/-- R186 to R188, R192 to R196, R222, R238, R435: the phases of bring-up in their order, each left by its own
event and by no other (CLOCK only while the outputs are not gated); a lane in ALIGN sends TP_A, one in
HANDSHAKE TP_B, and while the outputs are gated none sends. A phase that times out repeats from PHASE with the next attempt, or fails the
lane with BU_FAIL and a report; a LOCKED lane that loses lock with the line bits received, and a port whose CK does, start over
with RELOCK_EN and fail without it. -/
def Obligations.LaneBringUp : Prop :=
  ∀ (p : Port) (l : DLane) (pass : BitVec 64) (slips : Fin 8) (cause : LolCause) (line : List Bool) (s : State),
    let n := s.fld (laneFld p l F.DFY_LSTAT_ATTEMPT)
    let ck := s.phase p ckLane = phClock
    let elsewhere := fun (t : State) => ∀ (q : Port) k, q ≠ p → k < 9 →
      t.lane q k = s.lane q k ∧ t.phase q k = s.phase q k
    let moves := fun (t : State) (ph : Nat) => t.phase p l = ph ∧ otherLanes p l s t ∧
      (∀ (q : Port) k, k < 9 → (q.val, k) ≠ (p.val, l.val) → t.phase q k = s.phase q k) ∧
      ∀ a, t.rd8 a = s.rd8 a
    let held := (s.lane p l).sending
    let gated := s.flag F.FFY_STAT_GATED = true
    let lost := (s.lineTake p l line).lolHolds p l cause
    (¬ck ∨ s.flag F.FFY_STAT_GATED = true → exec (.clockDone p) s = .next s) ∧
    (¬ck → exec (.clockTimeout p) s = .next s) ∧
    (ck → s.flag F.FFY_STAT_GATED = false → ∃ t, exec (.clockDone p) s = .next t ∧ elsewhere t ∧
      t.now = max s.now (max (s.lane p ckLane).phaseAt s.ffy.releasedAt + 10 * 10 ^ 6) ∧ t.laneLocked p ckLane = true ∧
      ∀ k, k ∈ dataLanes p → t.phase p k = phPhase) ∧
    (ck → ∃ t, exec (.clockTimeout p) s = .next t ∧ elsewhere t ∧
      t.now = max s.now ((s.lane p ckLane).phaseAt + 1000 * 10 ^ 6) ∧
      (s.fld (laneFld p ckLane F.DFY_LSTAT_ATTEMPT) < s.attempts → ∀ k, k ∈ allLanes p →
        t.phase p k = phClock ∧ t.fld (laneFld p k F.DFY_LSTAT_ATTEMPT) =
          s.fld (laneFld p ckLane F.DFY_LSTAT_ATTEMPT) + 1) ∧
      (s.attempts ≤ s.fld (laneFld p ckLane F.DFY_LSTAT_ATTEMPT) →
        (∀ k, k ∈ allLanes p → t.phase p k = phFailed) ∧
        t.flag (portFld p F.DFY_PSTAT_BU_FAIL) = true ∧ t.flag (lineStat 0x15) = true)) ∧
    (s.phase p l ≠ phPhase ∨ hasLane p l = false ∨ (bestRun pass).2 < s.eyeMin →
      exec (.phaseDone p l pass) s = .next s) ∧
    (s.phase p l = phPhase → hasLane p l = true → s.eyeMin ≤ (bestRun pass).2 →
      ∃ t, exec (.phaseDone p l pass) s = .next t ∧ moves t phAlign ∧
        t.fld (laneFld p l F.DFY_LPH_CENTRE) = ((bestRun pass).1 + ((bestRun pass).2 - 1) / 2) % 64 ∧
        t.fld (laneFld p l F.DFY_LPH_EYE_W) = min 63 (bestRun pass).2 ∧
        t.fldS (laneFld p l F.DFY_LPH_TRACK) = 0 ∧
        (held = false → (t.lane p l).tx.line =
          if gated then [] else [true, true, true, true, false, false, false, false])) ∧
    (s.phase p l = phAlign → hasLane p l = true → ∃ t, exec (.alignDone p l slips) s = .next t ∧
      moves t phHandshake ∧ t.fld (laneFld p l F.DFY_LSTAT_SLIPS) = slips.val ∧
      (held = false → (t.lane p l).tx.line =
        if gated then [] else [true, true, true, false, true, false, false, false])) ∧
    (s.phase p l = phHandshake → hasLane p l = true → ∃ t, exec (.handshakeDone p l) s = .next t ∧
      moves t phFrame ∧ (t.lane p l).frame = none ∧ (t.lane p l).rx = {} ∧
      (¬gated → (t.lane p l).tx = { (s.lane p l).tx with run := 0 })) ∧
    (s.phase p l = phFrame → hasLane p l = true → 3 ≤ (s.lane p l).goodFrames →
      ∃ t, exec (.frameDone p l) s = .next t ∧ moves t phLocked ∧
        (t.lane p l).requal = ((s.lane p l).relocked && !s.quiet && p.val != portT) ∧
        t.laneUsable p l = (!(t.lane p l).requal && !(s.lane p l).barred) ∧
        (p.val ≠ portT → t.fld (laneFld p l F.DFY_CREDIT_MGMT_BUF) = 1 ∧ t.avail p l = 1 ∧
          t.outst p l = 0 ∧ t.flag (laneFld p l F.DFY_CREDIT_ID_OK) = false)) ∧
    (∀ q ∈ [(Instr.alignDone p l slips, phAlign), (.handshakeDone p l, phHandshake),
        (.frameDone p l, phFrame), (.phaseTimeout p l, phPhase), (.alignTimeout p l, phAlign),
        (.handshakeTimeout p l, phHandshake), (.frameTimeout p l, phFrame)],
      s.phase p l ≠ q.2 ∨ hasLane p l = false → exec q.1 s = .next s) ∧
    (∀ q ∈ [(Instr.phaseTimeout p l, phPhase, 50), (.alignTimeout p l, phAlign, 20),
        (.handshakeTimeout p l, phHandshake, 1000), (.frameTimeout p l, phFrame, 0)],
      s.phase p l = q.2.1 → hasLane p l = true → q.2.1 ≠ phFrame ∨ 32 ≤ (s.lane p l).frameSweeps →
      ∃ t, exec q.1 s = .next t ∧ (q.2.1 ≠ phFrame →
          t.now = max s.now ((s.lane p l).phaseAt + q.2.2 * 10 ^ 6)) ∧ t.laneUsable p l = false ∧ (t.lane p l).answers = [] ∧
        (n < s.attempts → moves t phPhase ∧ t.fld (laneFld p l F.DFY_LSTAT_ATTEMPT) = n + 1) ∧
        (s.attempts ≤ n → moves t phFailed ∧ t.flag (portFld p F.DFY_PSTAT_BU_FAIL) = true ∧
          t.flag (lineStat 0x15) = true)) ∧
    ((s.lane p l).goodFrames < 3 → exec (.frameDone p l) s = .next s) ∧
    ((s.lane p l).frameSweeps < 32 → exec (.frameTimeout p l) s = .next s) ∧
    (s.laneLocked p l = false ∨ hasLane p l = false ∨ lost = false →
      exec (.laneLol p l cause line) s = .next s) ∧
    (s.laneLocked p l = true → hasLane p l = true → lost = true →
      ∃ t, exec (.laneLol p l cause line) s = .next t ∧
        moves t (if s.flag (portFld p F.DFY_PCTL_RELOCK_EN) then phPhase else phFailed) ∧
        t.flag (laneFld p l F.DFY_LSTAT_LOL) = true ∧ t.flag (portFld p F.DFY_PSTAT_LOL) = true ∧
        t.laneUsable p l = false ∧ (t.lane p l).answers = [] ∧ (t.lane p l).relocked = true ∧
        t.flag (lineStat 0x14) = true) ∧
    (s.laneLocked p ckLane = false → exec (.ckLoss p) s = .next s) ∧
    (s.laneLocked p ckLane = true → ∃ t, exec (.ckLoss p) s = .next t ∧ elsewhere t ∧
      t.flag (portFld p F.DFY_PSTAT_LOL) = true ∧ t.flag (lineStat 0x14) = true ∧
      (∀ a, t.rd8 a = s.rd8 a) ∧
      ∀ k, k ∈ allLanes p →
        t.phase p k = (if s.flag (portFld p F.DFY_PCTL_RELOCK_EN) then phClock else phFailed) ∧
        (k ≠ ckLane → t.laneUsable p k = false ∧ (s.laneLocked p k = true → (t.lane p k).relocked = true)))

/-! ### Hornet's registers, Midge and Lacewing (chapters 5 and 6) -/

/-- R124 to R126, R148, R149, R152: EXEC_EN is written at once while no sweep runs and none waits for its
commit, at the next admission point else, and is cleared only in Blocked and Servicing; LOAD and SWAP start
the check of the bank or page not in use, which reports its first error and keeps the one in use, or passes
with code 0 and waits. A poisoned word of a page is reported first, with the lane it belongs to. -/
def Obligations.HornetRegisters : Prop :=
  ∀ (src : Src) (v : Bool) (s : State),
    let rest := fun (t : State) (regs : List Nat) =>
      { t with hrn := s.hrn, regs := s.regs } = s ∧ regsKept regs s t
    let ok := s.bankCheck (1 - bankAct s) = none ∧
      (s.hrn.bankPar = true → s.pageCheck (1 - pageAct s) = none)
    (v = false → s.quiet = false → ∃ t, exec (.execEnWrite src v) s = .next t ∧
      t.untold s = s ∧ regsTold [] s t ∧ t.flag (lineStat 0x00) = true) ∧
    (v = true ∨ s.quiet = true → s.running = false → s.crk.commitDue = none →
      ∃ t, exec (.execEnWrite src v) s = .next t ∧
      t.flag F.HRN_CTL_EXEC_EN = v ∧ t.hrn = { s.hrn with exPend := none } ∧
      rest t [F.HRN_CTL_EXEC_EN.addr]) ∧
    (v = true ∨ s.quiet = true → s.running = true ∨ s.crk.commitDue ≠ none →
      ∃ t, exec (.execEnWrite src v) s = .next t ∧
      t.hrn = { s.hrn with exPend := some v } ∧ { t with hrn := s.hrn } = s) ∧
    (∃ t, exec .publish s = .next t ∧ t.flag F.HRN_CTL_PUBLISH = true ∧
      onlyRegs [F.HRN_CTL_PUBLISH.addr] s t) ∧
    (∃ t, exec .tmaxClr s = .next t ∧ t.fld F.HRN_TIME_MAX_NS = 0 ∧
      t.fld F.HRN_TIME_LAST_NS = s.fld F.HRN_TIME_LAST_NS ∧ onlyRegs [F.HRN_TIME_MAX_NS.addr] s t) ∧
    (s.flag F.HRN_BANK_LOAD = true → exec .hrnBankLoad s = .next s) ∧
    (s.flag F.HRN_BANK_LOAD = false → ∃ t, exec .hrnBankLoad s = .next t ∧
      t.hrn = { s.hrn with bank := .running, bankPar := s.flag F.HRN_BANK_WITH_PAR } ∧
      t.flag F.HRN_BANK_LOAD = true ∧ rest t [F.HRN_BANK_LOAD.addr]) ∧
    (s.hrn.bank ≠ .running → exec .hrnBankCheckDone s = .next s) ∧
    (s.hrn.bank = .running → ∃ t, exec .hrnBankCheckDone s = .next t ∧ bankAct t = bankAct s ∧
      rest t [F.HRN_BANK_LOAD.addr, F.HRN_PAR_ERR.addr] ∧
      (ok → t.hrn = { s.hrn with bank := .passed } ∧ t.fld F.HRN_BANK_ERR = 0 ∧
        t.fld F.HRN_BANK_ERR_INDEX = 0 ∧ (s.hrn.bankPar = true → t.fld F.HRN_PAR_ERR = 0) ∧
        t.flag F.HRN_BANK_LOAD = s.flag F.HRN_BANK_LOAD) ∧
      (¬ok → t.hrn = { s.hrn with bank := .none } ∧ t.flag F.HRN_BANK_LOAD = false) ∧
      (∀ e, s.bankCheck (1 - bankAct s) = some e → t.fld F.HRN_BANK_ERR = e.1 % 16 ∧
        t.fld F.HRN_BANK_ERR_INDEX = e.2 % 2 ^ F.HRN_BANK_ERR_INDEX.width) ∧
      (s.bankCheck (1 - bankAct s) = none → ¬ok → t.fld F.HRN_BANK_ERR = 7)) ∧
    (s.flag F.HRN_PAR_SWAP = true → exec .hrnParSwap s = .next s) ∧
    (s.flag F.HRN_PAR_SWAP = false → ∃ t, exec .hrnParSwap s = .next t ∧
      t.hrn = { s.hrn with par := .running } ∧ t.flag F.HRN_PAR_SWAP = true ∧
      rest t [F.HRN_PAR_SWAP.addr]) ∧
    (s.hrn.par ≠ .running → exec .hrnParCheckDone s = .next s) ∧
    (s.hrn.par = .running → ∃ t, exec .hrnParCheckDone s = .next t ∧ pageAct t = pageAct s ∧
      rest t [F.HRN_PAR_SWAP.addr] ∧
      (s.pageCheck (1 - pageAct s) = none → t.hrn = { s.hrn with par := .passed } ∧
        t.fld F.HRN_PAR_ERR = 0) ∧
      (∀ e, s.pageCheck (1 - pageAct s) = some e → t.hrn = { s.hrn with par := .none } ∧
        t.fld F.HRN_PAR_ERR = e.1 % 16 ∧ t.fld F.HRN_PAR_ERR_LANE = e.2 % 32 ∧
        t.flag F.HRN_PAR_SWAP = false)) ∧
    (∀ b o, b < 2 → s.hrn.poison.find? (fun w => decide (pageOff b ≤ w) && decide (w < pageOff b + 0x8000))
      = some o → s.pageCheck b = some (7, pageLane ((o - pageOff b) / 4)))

**Problem statement:**
I'd like the lines above from the one with "(ck → s.flag" up to and including the one with "(ck → ∃ t, exec" copied exactly, with no other lines.

**Answer area:**
    (ck → s.flag F.FFY_STAT_GATED = false → ∃ t, exec (.clockDone p) s = .next t ∧ elsewhere t ∧
      t.now = max s.now (max (s.lane p ckLane).phaseAt s.ffy.releasedAt + 10 * 10 ^ 6) ∧ t.laneLocked p ckLane = true ∧
      ∀ k, k ∈ dataLanes p → t.phase p k = phPhase) ∧
    (ck → ∃ t, exec (.clockTimeout p) s = .next t ∧ elsewhere t ∧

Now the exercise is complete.